On the Redshift Evolution of MgII Absorption Systems
Jeremy L. Tinker (Berkeley/BCCP) Hsiao-Wen Chen (Chicago/KICP)

TL;DR
This study models the evolution of MgII absorption systems with redshift by linking them to dark matter halos, revealing that gaseous halo evolution explains observed absorber statistics and predicting how clustering bias varies over time.
Contribution
It introduces a halo occupation model that constrains MgII absorber evolution and predicts clustering bias changes across redshift, highlighting the role of gaseous halo evolution.
Findings
MgII absorber evolution is driven by gaseous halo changes.
Strong absorbers are associated with ~Mcrit halos across redshifts.

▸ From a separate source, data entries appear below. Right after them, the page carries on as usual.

-- ==== Sys2Proof/Safety.lean ====
section
/-! DEFINITION. What counts as a safe state and a finished run, and the vocabulary of the statements: the invariant of the
machine (spec/40_encoder.md R71, spec/41_hasher.md R92, spec/10_state.md R16 and R20), the result of an `ENC` (R17),
and what two states have in common. -/

namespace Sys2Proof.Machine

/-! ### The invariant -/

/-- What an accepted `ENC` has been checked for, and what its operands stay (R65, R71, R120). -/
structure EncAccepted (s : State) : Prop where
  err_ok : s.err = .ok
  len_le : s.len.toNat ≤ Config.charCap
  cap_ge : 2 * s.len.toNat ≤ s.cap.toNat

/-- R71, `ENC_SCAN`. -/
structure ScanInv (s : State) : Prop extends EncAccepted s where
  i_le : s.iCur.toNat ≤ s.len.toNat
  o_zero : s.oCur = 0
  scanned : (s.bytes .ibuf s.iCur.toNat).all isAscii = true

/-- R71, `ENC_COPY`. -/
structure CopyInv (s : State) : Prop extends EncAccepted s where
  i_lt : s.iCur.toNat < s.len.toNat
  high : isAscii (s.byteAt .ibuf s.iCur.toNat) = false
  scanned : (s.bytes .ibuf s.iCur.toNat).all isAscii = true
  o_le : s.oCur.toNat ≤ s.iCur.toNat
  copied : s.bytes .obuf s.oCur.toNat = s.bytes .ibuf s.oCur.toNat

/-- R71, `ENC_XLAT`; the last clause says that the run is on the slow path. -/
structure XlatInv (s : State) : Prop extends EncAccepted s where
  i_le : s.iCur.toNat ≤ s.len.toNat
  written : s.bytes .obuf s.oCur.toNat = xlatAll (s.bytes .ibuf s.iCur.toNat)
  o_eq : s.oCur.toNat = s.iCur.toNat + highCount (s.bytes .ibuf s.iCur.toNat)
  slow : (s.operand .ibuf).all isAscii = false

/-- The hasher's run (R88, R89): the units not yet mixed, mixed into the accumulator, give the hash of the operand. -/
structure HashInv (s : State) : Prop where
  err_ok : s.err = .ok
  len_le : s.len.toNat ≤ s.hs.size
  i_le : s.iCur.toNat ≤ s.len.toNat
  rest : (units (s.slice s.hs s.iCur.toNat (s.len.toNat - s.iCur.toNat))).foldl mix s.hash
    = hashName (s.operand s.hs)

/-- What holds in each phase. -/
def PhaseInv (s : State) : Prop :=
  match s.ph with
  | .idle => True
  | .encScan => ScanInv s
  | .encCopy => CopyInv s
  | .encXlat => XlatInv s
  | .hshRun => HashInv s

/-- The invariant of the machine. -/
structure Invariant (s : State) : Prop where
  /-- The buffers keep their canonical form. -/
  ibuf_wf : Memory.wf Buf.ibuf.size s.ibuf
  obuf_wf : Memory.wf Buf.obuf.size s.obuf
  /-- `BUSY == 1` exactly when `PH != IDLE` (R16). -/
  busy_iff : s.busy = true ↔ s.ph ≠ .idle
  /-- Bits 31:28 of `HASH` are 0 (R19, R92). -/
  hash_lt : s.hash.toNat < 2 ^ 28
  /-- `RLEN <= 510` (R18). -/
  rlen_le : s.rlen.toNat ≤ Config.byteCap
  phase : PhaseInv s

/-! ### Runs -/

/-- A run has ended: the host has issued its last move and `PH == IDLE` (R148). -/
def Ended (s : State) : Prop := s.agenda = [] ∧ s.ph = .idle

/-- `n` steps from `s` lead to `t`, none of them a fault or a refusal. -/
def RunsTo : Nat → State → State → Prop
  | 0, s, t => s = t
  | n + 1, s, t => ∃ u, step s = .next u ∧ RunsTo n u t

/-- `t` differs from `s` at most in what the host has issued and received: no state of R10 differs. -/
def SameBlock (s t : State) : Prop :=
  t = { s with agenda := t.agenda, returned := t.returned, draws := t.draws }

/-- `t` differs from `s` at most in `I`, `O` and `HS`, which hold any value after a completion (U3; log 16), and in the
model's counter of draws. -/
def SameButHidden (s t : State) : Prop :=
  t = { s with iCur := t.iCur, oCur := t.oCur, hs := t.hs, draws := t.draws }

/-- The operands of a command are in `t` what they are in `s`: `LEN`, `CAP`, every byte of `IBUF`. -/
def SameOperands (s t : State) : Prop :=
  t.len = s.len ∧ t.cap = s.cap ∧ ∀ j, t.byteAt .ibuf j = s.byteAt .ibuf j

/-- Every byte of the buffer `b` at index `start` and above reads in `t` as it reads in `s`. -/
def SameFrom (b : Buf) (start : Nat) (s t : State) : Prop :=
  ∀ j, start ≤ j → t.byteAt b j = s.byteAt b j

/-- The state after the oldest agenda entry has been taken off. -/
def State.popped (s : State) : State := { s with agenda := s.agenda.tail }

/-- The word the next transition presents to `CMD`, if it is a write of `CMD`: by the register move, by a 32-bit store at
the window's offset 0x000 (R33), or by the hash line of `atomhash` (R59). -/
def State.presentedWord (s : State) : Option Word :=
  match s.agenda with
  | .move (.regWrite .cmd w) :: _ => some w
  | .access (.store32 0x000 w) :: _ => some w
  | .hashFromRead :: _ =>
    match s.returned with
    | _ :: .word v :: _ => some (if v = 0 then 0x00000002#32 else 0x00000102#32)
    | _ => none
  | _ => none

/-- Whether the next transition is the unit's: the agenda is empty, its oldest entry is the unit's turn, or the host waits
on a busy block. -/
def State.unitTurn (s : State) : Bool :=
  match s.agenda with
  | [] => true
  | .unitStep :: _ => true
  | .wait :: _ => s.busy
  | _ => false

/-- The state in which the unit takes its turn: a turn entry has been taken off, a `wait` line stays. -/
def State.turnState (s : State) : State :=
  match s.agenda with
  | .unitStep :: rest => { s with agenda := rest }
  | _ => s

/-- Whether the next transition is the `Reset` event. -/
def State.resetTurn (s : State) : Bool :=
  match s.agenda with
  | .reset :: _ => true
  | _ => false

/-! ### Results -/

/-- The phases of the encoder unit (R20). -/
def Phase.isEnc : Phase → Bool
  | .idle => false
  | .encScan => true
  | .encCopy => true
  | .encXlat => true
  | .hshRun => false

/-- The word of a hash command with a given source select (R52). -/
def Buf.hashInstr : Buf → Instr
  | .ibuf => .hashI
  | .obuf => .hashO

/-- The buffer that holds the result of the last `ENC` (R17). -/
def ResultSel.buf : ResultSel → Buf
  | .unchanged => .ibuf
  | .converted => .obuf

/-- The result of the last `ENC` (R17): the tag, and the first `RLEN` bytes of the buffer it names. -/
def State.encResult (s : State) : ResultSel × List Byte :=
  (s.rsel, s.bytes s.rsel.buf s.rlen.toNat)

/-- `x` has a fold pattern (R108): some `C2` or `C3` is followed by a continuation byte. -/
def hasFoldPattern : List Byte → Bool
  | [] => false
  | [_] => false
  | v :: next :: rest => (isLead v && isContinuation next) || hasFoldPattern (next :: rest)

end Sys2Proof.Machine
end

Clustering bias anti-correlation with equivalent width flattens around z~1.5.
Abstract
We use a halo occupation approach to connect MgII absorbers to dark matter halos as a function of redshift. Using the model constructed in Tinker & Chen (2008), we parameterize the conditional probability of an absorber of equivalent width Wr being produced by a halo of mass M_h at a given redshift, P(Wr|M_h,z). We constrain the free parameters of the model by matching the observed statistics of MgII absorbers: the frequency function f(Wr), the redshift evolution n(z), and the clustering bias b(Wr). The redshift evolution of Wr>1 A absorbers increases from z=0.4 to z=2, while the total halo cross section decreases monotonically with redshift. This discrepancy can only be explained if the gaseous halos evolve with respect to their host halos. We make predictions for the clustering bias of absorbers as a function of redshift under different evolutionary scenarios, eg, the gas cross…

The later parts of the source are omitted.